Revealing the Role of Polyacrylonitrile for Highly Efficient and Stable Perovskite Solar Cells at Extremely Low Temperatures

Abstract Perovskite solar cells (PSCs) are considered to be a promising candidate for near‐space applications due to their high specific power, excellent radiation resistance, and compatibility with flexible substrates. Nevertheless, the low‐temperature cycles impose considerable challenges to their long‐term stability. Herein, the extremely low‐temperature photovoltaic process of PSCs is investigated and the effect mechanisms of PAN (Polyacrylonitrile) as an additive are revealed. It is found that the additive PAN regulates perovskite lattice stress and stabilizes perovskite lattice structure and thus retards perovskite phase transition at low temperatures. Moreover, the PAN improves perovskite dielectric properties and ion migration activation energy and effectively passivates perovskite defects at low temperatures. Therefore, the carrier transport/extraction/collection abilities at low temperatures are enhanced effectively by alleviating exciton effect and increasing dielectric screening effect.

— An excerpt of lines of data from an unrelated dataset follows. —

-- ==== Sys2Proof/Laws/Answers.lean ====
section
/-! SUPPORT. Laws/Answers.lean: each meaning answers a next state. -/
set_option linter.unusedVariables false
set_option linter.unusedTactic false
set_option linter.unreachableTactic false
namespace Sys2Proof.Machine

open Sys2Proof
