theorem State.harqFree_follows {z : State} {s : State} (c : Nat) (k : Nat) (hs : z.Follows s) :
    z.Follows (State.harqFree s c k) := by
  unfold State.harqFree
  repeat' (first | with_reducible assumption | with_reducible apply State.setRad_follows | with_reducible apply State.showHarq_follows | with_reducible apply Res.Follows.next | fail_if_no_progress with_reducible apply State.Follows.upd | split | trivial | intro _ | dsimp only)

theorem State.harqAlloc_follows {z : State} {s : State} (c : Nat) (n : Nat) (p : RadPdu) (hs : z.Follows s) :
    z.Follows (State.harqAlloc s c n p) := by
  unfold State.harqAlloc
  repeat' (first | with_reducible assumption | with_reducible refine State.Follows.ite (fun _ => ?_) (fun _ => ?_) | with_reducible apply State.incSat_follows | with_reducible apply State.setRad_follows | with_reducible apply State.showHarq_follows | with_reducible apply Res.Follows.next | fail_if_no_progress with_reducible apply State.Follows.upd | split | trivial | intro _ | dsimp only)

theorem State.harqRequest_follows {z : State} {s : State} (c : Nat) (n : Nat) (p : RadPdu) (hs : z.Follows s) :
    z.Follows (State.harqRequest s c n p) := by
  unfold State.harqRequest
  repeat' (first | with_reducible assumption | with_reducible refine State.Follows.ite (fun _ => ?_) (fun _ => ?_) | with_reducible apply State.incSat_follows | with_reducible apply State.setRad_follows | with_reducible apply State.harqFree_follows | with_reducible apply State.harqAlloc_follows | with_reducible apply Res.Follows.next | fail_if_no_progress with_reducible apply State.Follows.upd | split | trivial | intro _ | dsimp only)

theorem State.harqRead_follows {z : State} {s : State} (c : Nat) (x1 : List (Nat × Nat)) (hs : z.Follows s) :
    z.Follows (State.harqRead s c x1).2 := by
  induction x1 generalizing s with
  | nil => unfold State.harqRead; repeat' (first | with_reducible assumption | with_reducible refine State.Follows.ite_snd (fun _ => ?_) (fun _ => ?_) | with_reducible refine State.Follows.ite (fun _ => ?_) (fun _ => ?_) | with_reducible apply State.incSat_follows | with_reducible apply State.bondLoad_follows | with_reducible apply ih | with_reducible apply Res.Follows.next | fail_if_no_progress with_reducible apply State.Follows.upd | (with_reducible refine State.Follows.of_snd (by with_reducible assumption) ?_) | (with_reducible refine State.Follows.of_fst (by with_reducible assumption) ?_) | (with_reducible refine State.Follows.of_trd (by with_reducible assumption) ?_) | split | trivial | intro _ | dsimp only)
  | cons a r ih => unfold State.harqRead; repeat' (first | with_reducible assumption | with_reducible refine State.Follows.ite_snd (fun _ => ?_) (fun _ => ?_) | with_reducible refine State.Follows.ite (fun _ => ?_) (fun _ => ?_) | with_reducible apply State.incSat_follows | with_reducible apply State.bondLoad_follows | with_reducible apply ih | with_reducible apply Res.Follows.next | fail_if_no_progress with_reducible apply State.Follows.upd | (with_reducible refine State.Follows.of_snd (by with_reducible assumption) ?_) | (with_reducible refine State.Follows.of_fst (by with_reducible assumption) ?_) | (with_reducible refine State.Follows.of_trd (by with_reducible assumption) ?_) | split | trivial | intro _ | dsimp only)

theorem State.unpoison_follows {z s : State} (k n : Nat) (hs : z.Follows s) : z.Follows (State.unpoison s k n) :=
  ⟨hs.pending, hs.out, hs.free, fun i => let j := hs.inv i; ⟨j.mem, j.regs, NSet.wf_filter _ _ j.poison, j.used, j.tod⟩⟩

theorem State.healRun_follows {z : State} {s : State} (a : Nat) (n : Nat) (hs : z.Follows s) :
    z.Follows (State.healRun s a n) := by
  unfold State.healRun
  repeat' (first | with_reducible assumption | with_reducible apply forEach_follows | with_reducible apply State.bondStore_follows | with_reducible apply State.unpoison_follows | with_reducible apply Res.Follows.next | fail_if_no_progress with_reducible apply State.Follows.upd | split | trivial | intro _ | dsimp only)

theorem State.harqWrite_follows {z : State} {s : State} (runs : List (Nat × Nat)) (vs : List Int) (hs : z.Follows s) :
    z.Follows (State.harqWrite s runs vs) := by
  unfold State.harqWrite
  repeat' (first | with_reducible assumption | with_reducible apply State.bondStore_follows | with_reducible apply State.healRun_follows | with_reducible apply Res.Follows.next | fail_if_no_progress with_reducible apply State.Follows.upd | with_reducible apply foldl_follows | with_reducible apply foldl_fst_follows | with_reducible apply foldl_snd_follows | with_reducible apply foldl_trd_follows | split | trivial | intro _ | dsimp only)

theorem State.holdCells_follows {z : State} {s : State} (hs : z.Follows s) :
    z.Follows (State.holdCells s) := by
  unfold State.holdCells
  repeat' (first | with_reducible assumption | with_reducible apply forEach_follows | with_reducible apply State.setRad_follows | with_reducible apply Res.Follows.next | fail_if_no_progress with_reducible apply State.Follows.upd | split | trivial | intro _ | dsimp only)

theorem State.dropFapi_follows {z : State} {s : State} (hs : z.Follows s) :
    z.Follows (State.dropFapi s) := by
  unfold State.dropFapi
  repeat' (first | with_reducible assumption | with_reducible apply forUpto_follows | with_reducible apply State.fqDisable_follows | with_reducible apply State.holdCells_follows | with_reducible apply Res.Follows.next | fail_if_no_progress with_reducible apply State.Follows.upd | split | trivial | intro _ | dsimp only)

end Sys2Proof.Machine
end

Benefiting from these positive effects of PAN, the PAN‐modified device achieves a maximum efficiency of 24.34% at 150K and maintains 72% of its initial value after 120 thermal cycles (290‐130K). Also, the PAN‐modified flexible devices exhibit excellent bending stability and thermal cycle stability. This study provides a deep insight into understanding the extremely low‐temperature photovoltaic behavior of PSCs and demonstrates the potentiality of PAN additive strategy for achieving efficient and stable PSCs at low temperatures.